* What you are asked to do
Using the entries below, write out the line with "(h : c ∈ Memory.write", the line with "c hc => ?_, ht⟩", and every line in between, exactly as each is written.

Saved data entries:
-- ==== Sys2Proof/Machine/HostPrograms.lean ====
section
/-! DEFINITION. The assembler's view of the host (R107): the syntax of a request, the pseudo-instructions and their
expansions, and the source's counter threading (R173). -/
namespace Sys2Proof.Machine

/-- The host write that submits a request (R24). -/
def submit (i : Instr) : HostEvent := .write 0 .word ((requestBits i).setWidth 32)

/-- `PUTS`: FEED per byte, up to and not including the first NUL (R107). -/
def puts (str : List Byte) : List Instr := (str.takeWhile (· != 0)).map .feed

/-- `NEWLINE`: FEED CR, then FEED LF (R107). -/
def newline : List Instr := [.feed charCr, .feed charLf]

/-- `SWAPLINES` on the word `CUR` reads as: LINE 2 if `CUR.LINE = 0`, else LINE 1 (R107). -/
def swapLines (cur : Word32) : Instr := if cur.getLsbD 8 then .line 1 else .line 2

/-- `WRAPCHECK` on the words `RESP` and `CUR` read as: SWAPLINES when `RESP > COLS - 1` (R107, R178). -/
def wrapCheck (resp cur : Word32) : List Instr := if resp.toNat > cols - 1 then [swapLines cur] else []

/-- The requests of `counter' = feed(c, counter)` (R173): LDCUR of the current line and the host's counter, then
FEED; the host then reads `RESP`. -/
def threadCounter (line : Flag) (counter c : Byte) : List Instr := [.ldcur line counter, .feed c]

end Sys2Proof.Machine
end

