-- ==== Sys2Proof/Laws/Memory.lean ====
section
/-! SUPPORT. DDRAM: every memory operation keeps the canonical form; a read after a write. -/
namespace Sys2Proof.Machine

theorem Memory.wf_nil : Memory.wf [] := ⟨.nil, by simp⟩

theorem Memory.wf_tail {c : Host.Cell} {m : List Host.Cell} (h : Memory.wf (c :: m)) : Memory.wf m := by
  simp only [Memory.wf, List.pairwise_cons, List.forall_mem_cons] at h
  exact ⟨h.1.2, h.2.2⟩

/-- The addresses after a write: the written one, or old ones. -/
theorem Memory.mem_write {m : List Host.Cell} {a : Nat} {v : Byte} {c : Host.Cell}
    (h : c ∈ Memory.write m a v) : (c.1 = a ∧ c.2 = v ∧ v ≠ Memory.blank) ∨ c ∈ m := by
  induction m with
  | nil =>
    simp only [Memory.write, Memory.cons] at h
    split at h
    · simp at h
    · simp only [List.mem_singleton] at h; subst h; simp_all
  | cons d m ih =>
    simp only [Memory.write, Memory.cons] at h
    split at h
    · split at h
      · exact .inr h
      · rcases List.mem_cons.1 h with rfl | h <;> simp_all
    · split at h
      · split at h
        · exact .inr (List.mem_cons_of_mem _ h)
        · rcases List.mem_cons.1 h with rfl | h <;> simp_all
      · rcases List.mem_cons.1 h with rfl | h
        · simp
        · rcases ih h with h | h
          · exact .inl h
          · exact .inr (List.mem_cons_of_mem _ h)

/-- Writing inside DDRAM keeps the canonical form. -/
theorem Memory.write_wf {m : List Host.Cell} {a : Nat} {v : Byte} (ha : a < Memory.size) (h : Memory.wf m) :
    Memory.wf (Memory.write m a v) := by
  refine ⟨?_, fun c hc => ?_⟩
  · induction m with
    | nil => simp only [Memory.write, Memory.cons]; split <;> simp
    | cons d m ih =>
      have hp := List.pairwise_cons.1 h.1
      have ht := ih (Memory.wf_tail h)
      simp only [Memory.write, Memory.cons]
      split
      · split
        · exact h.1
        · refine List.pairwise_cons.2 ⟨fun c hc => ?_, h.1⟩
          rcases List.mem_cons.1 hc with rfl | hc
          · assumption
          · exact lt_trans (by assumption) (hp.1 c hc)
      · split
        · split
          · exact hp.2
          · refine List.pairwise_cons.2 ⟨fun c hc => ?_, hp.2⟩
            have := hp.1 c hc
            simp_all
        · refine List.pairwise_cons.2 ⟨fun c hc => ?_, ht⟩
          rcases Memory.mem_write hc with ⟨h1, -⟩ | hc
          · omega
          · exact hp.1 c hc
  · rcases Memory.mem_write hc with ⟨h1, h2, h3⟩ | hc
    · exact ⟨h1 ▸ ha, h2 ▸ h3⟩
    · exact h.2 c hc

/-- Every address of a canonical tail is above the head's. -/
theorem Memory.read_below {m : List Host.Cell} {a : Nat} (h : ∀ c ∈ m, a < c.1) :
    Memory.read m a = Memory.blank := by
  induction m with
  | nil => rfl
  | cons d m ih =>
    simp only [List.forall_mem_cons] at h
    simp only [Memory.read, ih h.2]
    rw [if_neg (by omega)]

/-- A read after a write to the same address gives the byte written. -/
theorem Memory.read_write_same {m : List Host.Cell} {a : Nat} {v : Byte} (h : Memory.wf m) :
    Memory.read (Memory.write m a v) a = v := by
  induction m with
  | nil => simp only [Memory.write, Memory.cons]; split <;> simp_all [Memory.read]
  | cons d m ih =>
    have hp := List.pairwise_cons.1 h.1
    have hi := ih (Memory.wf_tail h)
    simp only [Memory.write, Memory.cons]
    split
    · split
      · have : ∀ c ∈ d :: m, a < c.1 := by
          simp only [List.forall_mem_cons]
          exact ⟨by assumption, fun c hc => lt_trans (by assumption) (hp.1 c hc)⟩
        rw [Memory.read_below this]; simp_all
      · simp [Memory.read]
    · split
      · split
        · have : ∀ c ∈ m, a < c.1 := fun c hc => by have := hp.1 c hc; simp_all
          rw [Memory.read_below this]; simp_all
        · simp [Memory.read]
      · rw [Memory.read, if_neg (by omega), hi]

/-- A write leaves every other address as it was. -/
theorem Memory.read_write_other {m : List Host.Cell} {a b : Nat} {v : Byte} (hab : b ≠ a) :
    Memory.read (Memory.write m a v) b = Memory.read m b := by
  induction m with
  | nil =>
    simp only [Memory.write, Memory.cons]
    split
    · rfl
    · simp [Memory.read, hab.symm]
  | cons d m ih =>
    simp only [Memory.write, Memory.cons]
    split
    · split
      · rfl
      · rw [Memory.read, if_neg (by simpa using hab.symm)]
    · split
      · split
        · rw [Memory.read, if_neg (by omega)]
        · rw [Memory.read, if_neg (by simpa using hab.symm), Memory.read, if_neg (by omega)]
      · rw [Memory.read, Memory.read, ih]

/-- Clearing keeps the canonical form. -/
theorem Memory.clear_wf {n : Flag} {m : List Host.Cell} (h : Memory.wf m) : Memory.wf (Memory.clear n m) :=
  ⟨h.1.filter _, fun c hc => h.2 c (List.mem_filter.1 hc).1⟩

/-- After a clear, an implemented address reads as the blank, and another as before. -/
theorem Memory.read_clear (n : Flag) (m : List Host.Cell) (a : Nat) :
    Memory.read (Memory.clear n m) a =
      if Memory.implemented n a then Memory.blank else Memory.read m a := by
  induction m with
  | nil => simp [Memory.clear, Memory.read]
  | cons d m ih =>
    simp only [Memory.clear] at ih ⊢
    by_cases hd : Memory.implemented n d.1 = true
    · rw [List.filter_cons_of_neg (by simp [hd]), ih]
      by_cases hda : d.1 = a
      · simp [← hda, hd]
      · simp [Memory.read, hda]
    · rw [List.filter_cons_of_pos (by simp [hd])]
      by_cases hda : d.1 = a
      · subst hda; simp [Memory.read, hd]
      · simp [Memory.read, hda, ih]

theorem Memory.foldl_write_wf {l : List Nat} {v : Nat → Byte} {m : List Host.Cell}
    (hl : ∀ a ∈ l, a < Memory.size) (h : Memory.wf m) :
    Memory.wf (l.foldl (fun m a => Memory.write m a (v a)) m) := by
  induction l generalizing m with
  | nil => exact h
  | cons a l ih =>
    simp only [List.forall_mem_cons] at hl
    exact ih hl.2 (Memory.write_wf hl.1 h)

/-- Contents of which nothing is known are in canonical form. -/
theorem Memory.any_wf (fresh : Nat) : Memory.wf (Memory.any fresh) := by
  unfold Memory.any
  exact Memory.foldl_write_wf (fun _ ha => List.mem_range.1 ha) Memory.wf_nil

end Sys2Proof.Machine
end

* Answer area
    (h : c ∈ Memory.write m a v) : (c.1 = a ∧ c.2 = v ∧ v ≠ Memory.blank) ∨ c ∈ m := by
  induction m with
  | nil =>
    simp only [Memory.write, Memory.cons] at h
    split at h
    · simp at h
    · simp only [List.mem_singleton] at h; subst h; simp_all
  | cons d m ih =>
    simp only [Memory.write, Memory.cons] at h
    split at h
    · split at h
      · exact .inr h
      · rcases List.mem_cons.1 h with rfl | h <;> simp_all
    · split at h
      · split at h
        · exact .inr (List.mem_cons_of_mem _ h)
        · rcases List.mem_cons.1 h with rfl | h <;> simp_all
      · rcases List.mem_cons.1 h with rfl | h
        · simp
        · rcases ih h with h | h
          · exact .inl h
          · exact .inr (List.mem_cons_of_mem _ h)

/-- Writing inside DDRAM keeps the canonical form. -/
theorem Memory.write_wf {m : List Host.Cell} {a : Nat} {v : Byte} (ha : a < Memory.size) (h : Memory.wf m) :
    Memory.wf (Memory.write m a v) := by
  refine ⟨?_, fun c hc => ?_⟩
  · induction m with
    | nil => simp only [Memory.write, Memory.cons]; split <;> simp
    | cons d m ih =>
      have hp := List.pairwise_cons.1 h.1
      have ht := ih (Memory.wf_tail h)
      simp only [Memory.write, Memory.cons]
      split
      · split
        · exact h.1
        · refine List.pairwise_cons.2 ⟨fun c hc => ?_, h.1⟩
          rcases List.mem_cons.1 hc with rfl | hc
          · assumption
          · exact lt_trans (by assumption) (hp.1 c hc)
      · split
        · split
          · exact hp.2
          · refine List.pairwise_cons.2 ⟨fun c hc => ?_, hp.2⟩
            have := hp.1 c hc
            simp_all
        · refine List.pairwise_cons.2 ⟨fun c hc => ?_, ht⟩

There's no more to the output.